Information
▼

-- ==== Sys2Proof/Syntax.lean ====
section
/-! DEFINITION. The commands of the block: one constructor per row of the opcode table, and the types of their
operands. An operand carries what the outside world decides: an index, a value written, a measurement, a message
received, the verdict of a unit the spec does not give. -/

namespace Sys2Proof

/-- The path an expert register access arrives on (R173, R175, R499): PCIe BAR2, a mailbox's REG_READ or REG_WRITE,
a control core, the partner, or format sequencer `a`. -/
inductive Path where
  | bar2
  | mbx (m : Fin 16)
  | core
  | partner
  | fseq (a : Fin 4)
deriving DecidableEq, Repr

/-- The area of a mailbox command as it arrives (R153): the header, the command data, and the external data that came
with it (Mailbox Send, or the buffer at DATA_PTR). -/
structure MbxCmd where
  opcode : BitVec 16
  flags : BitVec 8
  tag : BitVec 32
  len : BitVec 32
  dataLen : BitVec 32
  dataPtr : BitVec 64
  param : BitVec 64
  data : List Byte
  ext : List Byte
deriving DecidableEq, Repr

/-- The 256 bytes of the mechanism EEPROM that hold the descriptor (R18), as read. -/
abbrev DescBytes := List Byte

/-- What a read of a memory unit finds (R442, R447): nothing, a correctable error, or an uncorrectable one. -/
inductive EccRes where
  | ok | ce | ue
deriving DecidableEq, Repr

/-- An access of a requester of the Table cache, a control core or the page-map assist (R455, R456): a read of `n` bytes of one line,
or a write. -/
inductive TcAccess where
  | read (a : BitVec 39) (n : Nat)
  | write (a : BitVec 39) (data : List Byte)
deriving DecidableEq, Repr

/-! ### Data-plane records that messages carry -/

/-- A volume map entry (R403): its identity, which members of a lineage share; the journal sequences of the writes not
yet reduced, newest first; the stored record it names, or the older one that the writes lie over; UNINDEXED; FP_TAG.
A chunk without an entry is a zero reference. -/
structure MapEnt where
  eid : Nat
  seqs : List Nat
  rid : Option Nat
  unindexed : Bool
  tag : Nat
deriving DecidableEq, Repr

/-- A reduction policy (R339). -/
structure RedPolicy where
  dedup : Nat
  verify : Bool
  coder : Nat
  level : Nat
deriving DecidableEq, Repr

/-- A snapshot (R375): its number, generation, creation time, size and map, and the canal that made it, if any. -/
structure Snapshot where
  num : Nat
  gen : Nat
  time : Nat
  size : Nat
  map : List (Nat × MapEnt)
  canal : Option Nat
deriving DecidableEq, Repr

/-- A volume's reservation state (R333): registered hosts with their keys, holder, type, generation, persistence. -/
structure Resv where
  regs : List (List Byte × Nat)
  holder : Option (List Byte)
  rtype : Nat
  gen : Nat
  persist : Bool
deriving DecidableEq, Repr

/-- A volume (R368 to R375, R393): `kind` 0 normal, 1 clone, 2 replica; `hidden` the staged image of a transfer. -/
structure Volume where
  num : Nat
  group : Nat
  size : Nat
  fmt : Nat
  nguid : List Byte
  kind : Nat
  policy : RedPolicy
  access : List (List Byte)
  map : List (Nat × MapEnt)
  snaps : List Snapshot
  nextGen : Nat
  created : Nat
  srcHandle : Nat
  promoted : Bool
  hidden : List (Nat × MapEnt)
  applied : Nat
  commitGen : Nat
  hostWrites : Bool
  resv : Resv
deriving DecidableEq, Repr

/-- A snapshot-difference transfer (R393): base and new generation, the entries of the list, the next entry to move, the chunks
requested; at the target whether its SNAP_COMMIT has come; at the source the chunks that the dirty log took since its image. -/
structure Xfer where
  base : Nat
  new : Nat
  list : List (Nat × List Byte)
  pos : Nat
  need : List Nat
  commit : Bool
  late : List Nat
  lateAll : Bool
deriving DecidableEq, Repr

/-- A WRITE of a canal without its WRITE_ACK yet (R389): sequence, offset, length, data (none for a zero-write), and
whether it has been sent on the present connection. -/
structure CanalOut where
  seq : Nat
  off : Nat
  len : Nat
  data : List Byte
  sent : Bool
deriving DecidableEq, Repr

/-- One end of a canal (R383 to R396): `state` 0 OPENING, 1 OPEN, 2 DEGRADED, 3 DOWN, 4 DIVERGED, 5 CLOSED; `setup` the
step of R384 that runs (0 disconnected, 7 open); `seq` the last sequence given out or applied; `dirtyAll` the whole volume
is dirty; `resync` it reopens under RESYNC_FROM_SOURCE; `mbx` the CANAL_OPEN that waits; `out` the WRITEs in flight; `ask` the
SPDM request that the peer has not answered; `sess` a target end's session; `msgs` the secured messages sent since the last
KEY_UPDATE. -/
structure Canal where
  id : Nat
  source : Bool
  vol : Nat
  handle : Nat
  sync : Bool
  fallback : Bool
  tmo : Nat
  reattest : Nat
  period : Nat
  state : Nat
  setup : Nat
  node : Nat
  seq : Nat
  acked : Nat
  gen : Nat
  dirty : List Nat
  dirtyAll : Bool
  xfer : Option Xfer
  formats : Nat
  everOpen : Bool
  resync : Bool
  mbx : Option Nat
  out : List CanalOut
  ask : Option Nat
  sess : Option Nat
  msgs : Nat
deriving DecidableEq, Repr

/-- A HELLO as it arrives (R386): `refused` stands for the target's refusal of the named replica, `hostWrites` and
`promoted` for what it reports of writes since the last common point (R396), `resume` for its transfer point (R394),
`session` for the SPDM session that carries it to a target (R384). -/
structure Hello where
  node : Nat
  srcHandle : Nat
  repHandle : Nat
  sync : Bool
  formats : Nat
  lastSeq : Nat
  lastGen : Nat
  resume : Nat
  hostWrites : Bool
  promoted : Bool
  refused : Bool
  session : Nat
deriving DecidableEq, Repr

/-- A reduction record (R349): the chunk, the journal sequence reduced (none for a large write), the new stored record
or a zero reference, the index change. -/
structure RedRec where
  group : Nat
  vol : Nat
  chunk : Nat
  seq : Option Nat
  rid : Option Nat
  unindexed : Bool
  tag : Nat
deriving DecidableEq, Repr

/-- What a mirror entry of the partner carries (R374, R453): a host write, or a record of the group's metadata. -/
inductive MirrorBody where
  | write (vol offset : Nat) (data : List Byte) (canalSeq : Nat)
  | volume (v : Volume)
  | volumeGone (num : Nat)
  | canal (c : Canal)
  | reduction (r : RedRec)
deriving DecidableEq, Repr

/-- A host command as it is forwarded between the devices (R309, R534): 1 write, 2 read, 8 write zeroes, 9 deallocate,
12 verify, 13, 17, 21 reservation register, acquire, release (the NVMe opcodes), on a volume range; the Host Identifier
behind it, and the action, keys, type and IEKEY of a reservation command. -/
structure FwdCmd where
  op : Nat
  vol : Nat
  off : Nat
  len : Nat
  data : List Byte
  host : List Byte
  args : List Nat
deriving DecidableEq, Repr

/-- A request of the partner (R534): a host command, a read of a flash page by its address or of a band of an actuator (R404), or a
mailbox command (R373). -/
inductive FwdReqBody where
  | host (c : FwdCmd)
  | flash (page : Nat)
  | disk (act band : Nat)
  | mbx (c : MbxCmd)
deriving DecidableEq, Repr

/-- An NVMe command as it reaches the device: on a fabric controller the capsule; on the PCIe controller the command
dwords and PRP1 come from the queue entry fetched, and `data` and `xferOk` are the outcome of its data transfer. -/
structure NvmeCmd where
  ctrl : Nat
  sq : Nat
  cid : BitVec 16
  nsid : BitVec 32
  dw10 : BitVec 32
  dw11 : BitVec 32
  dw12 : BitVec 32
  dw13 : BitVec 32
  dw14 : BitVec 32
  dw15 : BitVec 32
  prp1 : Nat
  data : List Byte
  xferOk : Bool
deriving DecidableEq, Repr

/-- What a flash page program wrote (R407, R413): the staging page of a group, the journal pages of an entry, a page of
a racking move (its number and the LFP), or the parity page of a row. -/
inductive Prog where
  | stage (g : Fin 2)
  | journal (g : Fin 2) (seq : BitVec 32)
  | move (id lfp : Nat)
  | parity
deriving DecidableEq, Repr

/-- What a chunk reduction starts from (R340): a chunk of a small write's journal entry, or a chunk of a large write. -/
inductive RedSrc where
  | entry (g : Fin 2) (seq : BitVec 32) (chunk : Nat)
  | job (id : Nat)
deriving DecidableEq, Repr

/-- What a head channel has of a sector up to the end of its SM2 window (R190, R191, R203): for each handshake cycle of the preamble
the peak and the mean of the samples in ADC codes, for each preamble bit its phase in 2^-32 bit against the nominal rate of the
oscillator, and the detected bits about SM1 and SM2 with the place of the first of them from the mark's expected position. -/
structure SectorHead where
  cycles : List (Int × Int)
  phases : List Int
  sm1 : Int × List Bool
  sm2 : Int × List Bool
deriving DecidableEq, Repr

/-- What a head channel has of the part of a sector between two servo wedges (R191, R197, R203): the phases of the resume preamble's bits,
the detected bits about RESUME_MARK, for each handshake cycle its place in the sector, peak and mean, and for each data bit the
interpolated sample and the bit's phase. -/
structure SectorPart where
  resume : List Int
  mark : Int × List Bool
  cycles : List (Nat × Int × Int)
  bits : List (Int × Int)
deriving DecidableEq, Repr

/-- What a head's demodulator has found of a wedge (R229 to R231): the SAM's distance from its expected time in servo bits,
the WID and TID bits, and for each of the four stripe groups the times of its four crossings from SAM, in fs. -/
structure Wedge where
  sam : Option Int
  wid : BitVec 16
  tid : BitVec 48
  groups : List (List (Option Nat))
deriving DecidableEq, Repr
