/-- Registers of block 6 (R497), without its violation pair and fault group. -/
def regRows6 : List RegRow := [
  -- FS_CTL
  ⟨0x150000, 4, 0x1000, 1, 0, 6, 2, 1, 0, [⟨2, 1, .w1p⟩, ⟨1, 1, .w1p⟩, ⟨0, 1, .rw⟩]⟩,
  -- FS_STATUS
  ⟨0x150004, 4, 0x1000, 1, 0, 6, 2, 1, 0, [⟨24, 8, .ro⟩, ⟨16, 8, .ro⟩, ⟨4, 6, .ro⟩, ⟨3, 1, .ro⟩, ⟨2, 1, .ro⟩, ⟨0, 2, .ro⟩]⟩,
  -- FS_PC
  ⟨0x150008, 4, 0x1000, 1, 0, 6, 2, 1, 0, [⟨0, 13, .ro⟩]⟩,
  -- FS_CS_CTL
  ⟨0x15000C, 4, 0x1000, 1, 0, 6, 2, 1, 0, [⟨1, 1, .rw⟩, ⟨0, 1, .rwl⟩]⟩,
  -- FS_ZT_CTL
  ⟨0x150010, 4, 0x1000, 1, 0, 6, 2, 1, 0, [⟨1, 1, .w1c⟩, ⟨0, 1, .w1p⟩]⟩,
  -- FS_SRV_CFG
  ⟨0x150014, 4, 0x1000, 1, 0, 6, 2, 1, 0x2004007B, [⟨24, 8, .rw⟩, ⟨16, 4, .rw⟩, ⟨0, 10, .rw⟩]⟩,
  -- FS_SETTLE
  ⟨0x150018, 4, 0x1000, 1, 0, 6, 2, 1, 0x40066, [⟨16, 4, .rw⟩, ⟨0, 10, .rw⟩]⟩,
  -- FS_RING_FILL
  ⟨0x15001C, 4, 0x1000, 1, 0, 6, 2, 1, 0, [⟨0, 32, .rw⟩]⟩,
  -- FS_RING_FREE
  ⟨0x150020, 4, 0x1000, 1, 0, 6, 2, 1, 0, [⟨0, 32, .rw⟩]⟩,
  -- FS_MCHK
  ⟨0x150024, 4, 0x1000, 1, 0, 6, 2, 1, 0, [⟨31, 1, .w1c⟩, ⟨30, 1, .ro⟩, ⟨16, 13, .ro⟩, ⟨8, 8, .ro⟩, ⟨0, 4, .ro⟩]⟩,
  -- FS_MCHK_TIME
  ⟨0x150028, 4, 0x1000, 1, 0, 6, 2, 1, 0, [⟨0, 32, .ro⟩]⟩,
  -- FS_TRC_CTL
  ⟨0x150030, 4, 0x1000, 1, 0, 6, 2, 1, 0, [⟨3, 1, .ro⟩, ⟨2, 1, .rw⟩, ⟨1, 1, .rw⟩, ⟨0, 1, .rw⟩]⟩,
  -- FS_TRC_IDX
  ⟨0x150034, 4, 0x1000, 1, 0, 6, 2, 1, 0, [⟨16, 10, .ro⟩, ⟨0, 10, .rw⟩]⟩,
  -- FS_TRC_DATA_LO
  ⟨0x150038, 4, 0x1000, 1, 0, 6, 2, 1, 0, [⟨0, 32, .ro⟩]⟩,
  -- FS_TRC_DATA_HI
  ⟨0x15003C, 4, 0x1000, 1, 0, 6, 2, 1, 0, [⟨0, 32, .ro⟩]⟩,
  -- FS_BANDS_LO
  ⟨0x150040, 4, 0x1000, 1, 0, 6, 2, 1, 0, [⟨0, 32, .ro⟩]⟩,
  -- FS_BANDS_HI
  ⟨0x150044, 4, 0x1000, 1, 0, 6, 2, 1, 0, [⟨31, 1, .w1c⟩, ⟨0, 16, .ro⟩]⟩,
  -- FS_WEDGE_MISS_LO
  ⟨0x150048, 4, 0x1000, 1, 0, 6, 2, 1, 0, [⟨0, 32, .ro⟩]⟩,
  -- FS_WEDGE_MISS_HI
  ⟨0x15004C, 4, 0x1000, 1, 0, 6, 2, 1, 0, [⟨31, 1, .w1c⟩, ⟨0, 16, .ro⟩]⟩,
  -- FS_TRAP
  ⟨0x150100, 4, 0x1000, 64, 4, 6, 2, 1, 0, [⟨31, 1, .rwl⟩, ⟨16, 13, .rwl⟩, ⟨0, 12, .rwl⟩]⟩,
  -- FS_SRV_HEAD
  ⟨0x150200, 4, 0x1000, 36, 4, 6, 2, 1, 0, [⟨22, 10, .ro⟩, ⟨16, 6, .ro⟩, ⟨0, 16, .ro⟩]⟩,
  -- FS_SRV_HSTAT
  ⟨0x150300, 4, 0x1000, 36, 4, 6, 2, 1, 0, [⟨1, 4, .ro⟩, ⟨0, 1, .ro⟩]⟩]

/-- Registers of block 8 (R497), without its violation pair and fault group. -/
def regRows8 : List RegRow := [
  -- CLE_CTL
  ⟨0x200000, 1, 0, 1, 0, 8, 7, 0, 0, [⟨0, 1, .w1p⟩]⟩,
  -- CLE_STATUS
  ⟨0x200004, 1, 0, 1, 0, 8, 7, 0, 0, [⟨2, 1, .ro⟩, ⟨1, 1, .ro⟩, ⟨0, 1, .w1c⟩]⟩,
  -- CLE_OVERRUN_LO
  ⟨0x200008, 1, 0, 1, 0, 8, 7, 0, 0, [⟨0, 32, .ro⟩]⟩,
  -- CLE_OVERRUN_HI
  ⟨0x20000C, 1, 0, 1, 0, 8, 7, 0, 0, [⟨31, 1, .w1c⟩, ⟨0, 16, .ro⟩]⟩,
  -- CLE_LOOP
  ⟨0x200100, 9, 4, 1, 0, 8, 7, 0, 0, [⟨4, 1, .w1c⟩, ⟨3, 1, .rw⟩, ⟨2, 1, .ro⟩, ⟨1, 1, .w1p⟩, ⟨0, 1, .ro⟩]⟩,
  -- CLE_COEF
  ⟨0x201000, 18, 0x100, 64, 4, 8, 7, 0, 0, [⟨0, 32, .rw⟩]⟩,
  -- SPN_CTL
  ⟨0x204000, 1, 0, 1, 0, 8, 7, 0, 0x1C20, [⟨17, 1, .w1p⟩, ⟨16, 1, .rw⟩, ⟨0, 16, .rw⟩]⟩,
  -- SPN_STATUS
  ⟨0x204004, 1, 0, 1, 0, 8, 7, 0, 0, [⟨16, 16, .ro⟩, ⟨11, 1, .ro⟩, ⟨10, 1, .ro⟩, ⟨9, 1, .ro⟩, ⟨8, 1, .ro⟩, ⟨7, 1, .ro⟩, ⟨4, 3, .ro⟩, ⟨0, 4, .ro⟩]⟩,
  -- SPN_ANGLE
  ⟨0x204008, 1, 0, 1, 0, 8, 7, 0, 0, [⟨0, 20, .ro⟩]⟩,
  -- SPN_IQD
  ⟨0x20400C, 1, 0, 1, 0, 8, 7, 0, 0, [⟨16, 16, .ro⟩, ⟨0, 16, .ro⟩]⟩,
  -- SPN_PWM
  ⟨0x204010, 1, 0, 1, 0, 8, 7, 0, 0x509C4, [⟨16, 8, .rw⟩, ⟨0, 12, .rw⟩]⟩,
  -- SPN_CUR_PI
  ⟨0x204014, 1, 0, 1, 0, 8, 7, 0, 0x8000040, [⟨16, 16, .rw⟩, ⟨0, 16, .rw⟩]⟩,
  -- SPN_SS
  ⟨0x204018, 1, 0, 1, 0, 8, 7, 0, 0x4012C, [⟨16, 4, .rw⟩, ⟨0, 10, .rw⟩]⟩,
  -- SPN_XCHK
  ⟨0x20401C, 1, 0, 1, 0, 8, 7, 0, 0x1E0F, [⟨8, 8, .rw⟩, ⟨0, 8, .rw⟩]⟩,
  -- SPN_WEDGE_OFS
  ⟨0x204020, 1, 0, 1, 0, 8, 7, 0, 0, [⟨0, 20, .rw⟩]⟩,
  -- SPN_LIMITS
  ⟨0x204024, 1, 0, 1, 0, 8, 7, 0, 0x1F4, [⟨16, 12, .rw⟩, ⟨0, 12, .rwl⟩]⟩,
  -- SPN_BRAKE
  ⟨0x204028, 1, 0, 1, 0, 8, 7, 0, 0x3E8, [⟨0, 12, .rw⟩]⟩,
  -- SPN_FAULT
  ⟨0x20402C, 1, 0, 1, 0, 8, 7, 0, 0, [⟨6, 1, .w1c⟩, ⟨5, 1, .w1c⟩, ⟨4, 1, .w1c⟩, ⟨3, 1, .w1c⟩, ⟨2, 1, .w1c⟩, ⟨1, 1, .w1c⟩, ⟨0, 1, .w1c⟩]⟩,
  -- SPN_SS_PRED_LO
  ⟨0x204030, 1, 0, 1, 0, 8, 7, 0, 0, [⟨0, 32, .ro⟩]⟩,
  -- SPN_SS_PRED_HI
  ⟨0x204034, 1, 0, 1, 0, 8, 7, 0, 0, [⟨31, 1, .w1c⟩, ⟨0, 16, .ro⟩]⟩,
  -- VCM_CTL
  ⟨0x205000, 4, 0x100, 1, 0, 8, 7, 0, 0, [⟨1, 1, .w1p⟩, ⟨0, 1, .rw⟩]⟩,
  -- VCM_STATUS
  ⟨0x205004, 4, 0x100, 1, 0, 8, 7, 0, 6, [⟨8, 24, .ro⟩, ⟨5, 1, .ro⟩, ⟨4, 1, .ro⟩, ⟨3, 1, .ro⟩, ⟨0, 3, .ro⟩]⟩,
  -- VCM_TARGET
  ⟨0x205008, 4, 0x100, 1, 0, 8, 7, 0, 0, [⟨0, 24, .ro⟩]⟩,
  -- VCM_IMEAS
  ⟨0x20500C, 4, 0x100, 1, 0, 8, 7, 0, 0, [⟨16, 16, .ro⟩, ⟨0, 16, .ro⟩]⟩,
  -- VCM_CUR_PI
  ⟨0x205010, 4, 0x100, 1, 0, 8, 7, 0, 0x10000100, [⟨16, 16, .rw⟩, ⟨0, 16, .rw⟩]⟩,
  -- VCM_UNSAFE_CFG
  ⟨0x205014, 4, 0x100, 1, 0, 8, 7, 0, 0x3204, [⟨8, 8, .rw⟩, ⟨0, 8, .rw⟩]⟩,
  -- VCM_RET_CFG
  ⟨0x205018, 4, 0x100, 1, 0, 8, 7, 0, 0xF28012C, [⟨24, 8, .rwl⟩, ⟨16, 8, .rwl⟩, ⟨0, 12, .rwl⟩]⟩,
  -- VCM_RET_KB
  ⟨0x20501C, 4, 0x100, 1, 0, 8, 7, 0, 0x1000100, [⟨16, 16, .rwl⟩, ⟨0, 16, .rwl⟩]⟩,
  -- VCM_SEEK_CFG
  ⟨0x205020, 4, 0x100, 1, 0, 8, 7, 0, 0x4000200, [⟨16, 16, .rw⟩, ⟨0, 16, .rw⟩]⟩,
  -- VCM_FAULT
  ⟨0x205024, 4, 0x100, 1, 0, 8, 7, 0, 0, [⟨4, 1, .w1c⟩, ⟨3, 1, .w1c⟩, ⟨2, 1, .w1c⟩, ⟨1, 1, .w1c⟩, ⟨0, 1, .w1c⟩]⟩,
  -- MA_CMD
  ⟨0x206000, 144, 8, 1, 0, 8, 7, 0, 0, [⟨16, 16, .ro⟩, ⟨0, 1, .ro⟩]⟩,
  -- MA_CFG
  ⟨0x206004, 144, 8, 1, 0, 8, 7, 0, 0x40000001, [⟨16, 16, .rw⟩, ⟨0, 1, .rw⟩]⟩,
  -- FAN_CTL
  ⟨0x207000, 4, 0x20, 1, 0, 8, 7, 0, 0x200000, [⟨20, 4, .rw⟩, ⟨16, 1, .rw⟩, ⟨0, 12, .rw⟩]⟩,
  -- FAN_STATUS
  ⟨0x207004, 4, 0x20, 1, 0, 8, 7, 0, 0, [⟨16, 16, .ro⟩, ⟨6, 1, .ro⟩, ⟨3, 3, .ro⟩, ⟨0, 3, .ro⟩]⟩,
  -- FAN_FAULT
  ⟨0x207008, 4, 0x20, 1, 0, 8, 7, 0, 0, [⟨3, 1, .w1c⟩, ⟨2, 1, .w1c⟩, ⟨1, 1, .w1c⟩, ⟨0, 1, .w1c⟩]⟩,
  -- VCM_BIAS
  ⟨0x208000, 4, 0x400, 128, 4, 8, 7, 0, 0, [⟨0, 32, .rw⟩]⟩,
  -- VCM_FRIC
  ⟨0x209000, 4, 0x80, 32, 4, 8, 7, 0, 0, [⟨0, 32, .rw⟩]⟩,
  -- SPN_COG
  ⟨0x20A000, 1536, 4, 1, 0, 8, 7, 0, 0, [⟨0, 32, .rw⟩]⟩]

▲

Directions for this task
Show each line of the material above where "reference" occurs.

Task result
A chunk without an entry is a zero reference. -/
or a zero reference, the index change. -/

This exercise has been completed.